> _Exercise prompt_
Of all the lines below, output only those starting at the one with "big-endian (R403). -/" and ending at the one with "value (R403). -/", both ends included, exactly as written.

(Data items)
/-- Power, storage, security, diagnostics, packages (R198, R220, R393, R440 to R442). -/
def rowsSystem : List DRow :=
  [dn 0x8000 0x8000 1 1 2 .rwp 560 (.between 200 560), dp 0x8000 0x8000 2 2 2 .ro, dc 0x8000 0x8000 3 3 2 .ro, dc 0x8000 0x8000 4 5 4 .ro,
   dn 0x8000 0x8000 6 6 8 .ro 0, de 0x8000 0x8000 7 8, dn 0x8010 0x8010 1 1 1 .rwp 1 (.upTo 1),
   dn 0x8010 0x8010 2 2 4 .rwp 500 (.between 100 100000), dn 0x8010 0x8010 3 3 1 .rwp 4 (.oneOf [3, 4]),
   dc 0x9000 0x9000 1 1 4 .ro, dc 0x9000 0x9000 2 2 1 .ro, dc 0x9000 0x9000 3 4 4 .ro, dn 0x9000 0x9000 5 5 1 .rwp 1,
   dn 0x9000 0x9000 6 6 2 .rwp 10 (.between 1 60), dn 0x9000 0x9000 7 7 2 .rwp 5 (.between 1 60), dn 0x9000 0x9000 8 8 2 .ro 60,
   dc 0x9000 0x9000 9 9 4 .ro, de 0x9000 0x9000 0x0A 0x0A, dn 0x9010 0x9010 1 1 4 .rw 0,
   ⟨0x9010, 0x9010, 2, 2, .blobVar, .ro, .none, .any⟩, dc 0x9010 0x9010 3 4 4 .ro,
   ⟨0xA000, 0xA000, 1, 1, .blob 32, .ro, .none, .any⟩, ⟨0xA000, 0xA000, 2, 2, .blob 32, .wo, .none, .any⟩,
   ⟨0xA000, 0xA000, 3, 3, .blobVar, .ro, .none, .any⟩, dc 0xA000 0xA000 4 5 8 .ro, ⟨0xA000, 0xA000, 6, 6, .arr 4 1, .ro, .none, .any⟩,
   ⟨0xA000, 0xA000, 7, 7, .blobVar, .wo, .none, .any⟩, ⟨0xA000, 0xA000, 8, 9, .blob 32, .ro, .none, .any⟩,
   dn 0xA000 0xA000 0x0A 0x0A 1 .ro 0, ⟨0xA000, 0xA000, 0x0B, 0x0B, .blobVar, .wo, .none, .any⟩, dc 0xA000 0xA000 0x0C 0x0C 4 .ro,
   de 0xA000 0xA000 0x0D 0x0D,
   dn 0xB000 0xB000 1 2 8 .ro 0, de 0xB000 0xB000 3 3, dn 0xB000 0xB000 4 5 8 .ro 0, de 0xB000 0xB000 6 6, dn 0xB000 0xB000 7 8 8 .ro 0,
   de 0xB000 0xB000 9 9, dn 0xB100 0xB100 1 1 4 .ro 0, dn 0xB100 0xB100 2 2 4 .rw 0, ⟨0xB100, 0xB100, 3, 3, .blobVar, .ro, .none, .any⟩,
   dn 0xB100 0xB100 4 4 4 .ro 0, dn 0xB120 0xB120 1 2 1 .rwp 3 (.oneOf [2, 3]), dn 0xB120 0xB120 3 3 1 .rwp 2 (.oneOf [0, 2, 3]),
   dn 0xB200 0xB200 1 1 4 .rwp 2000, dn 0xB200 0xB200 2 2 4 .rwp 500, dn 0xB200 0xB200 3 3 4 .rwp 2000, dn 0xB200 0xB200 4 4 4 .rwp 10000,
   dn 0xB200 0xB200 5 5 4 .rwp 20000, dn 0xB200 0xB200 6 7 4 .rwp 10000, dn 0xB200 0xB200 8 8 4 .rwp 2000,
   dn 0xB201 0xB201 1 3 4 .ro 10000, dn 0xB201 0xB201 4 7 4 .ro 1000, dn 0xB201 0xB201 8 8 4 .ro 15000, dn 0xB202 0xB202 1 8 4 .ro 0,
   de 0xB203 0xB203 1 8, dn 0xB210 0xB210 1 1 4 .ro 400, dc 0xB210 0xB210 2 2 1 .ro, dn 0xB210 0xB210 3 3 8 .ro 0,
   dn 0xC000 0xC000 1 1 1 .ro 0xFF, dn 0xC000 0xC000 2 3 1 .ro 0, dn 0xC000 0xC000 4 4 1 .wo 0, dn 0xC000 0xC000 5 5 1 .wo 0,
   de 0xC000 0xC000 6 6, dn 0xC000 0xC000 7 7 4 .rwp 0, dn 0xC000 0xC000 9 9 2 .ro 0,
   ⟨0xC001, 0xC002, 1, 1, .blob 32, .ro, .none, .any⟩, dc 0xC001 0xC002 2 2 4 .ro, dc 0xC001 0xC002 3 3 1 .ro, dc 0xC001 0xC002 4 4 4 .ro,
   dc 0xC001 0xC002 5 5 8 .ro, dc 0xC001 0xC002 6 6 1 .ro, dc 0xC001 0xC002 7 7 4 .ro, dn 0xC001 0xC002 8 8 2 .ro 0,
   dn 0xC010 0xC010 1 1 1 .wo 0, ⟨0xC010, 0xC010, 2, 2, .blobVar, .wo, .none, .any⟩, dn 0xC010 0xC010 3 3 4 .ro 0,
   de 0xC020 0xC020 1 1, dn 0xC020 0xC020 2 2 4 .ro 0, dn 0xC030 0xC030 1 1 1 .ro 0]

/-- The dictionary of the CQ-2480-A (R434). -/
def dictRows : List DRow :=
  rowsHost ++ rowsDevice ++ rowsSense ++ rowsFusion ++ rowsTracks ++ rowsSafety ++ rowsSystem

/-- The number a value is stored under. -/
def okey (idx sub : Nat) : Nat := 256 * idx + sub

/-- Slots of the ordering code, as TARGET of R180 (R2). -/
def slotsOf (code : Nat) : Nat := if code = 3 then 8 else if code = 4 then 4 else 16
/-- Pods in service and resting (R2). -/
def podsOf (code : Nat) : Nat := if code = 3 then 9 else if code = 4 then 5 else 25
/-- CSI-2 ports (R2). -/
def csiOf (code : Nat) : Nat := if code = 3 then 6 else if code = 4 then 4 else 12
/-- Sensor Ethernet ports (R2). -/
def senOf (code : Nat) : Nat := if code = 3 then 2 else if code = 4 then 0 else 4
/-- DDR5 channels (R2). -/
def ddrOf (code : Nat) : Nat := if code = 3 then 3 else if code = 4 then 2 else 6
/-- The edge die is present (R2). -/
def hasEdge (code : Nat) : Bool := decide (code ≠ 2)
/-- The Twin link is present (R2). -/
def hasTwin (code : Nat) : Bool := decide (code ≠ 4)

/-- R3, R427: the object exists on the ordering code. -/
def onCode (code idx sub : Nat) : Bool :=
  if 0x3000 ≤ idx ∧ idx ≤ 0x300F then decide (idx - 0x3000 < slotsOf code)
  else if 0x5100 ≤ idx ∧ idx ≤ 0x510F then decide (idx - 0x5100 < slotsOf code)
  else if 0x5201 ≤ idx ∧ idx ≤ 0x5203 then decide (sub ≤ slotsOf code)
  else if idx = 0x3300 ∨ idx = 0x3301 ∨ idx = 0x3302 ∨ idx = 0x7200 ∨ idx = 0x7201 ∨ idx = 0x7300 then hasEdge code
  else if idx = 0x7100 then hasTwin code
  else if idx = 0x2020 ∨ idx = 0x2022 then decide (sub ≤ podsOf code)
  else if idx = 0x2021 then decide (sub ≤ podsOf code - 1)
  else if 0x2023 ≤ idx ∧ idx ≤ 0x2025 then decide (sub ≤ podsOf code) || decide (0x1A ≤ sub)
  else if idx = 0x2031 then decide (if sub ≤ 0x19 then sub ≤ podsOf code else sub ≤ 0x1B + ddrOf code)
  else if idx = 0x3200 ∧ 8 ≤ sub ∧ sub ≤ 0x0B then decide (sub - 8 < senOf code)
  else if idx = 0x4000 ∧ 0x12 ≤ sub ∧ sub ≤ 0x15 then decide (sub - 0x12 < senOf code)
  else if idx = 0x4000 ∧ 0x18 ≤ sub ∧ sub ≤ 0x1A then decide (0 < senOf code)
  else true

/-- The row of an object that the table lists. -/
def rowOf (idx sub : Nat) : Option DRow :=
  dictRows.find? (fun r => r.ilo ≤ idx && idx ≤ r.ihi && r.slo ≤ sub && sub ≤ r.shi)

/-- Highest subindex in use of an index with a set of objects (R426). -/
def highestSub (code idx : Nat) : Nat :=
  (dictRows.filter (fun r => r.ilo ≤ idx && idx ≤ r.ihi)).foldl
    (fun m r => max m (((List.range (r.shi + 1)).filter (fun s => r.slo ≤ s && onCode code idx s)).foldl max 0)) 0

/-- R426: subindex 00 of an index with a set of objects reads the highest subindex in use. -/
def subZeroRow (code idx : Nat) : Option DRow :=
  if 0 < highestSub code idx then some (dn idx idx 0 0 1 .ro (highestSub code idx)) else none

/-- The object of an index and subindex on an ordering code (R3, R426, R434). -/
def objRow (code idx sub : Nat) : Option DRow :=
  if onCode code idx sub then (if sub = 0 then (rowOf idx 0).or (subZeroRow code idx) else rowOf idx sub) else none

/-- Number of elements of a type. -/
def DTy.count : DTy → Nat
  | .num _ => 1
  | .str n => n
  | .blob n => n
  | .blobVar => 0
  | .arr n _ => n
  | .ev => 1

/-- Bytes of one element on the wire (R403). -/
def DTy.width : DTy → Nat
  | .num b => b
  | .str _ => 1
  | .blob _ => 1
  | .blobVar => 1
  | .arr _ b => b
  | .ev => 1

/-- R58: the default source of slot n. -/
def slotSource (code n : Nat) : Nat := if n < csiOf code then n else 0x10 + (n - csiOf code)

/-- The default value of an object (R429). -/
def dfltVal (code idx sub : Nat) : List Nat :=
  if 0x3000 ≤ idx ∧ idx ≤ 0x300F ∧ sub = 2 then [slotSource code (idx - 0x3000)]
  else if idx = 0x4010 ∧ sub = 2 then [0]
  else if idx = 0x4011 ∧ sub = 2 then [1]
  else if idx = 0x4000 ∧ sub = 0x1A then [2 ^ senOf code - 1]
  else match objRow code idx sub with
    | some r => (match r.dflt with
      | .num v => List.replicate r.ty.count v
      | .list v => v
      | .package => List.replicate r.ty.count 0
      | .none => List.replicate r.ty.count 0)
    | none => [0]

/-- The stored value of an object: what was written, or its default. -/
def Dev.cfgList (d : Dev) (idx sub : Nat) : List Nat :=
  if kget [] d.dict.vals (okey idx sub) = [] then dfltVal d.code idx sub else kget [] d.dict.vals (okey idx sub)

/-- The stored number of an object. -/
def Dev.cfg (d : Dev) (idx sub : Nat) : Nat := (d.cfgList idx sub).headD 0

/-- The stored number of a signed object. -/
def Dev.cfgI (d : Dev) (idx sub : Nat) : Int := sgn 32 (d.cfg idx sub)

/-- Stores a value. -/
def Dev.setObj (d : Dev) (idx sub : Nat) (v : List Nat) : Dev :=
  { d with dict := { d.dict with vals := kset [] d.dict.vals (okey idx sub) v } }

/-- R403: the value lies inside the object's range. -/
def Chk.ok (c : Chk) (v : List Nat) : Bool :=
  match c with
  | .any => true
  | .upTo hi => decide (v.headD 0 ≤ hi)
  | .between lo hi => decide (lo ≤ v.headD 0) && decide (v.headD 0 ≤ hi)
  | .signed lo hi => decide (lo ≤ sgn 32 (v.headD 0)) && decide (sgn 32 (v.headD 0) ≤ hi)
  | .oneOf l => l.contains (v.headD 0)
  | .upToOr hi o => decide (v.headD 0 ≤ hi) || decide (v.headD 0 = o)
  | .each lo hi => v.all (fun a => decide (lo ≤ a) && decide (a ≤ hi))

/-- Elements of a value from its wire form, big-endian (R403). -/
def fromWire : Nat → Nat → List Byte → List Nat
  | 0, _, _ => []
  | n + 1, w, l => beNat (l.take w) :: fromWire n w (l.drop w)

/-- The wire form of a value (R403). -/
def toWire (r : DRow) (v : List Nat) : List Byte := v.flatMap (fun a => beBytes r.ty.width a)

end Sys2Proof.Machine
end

> _Solution for this task_
/-- Elements of a value from its wire form, big-endian (R403). -/
def fromWire : Nat → Nat → List Byte → List Nat
  | 0, _, _ => []
  | n + 1, w, l => beNat (l.take w) :: fromWire n w (l.drop w)

/-- The wire form of a value (R403). -/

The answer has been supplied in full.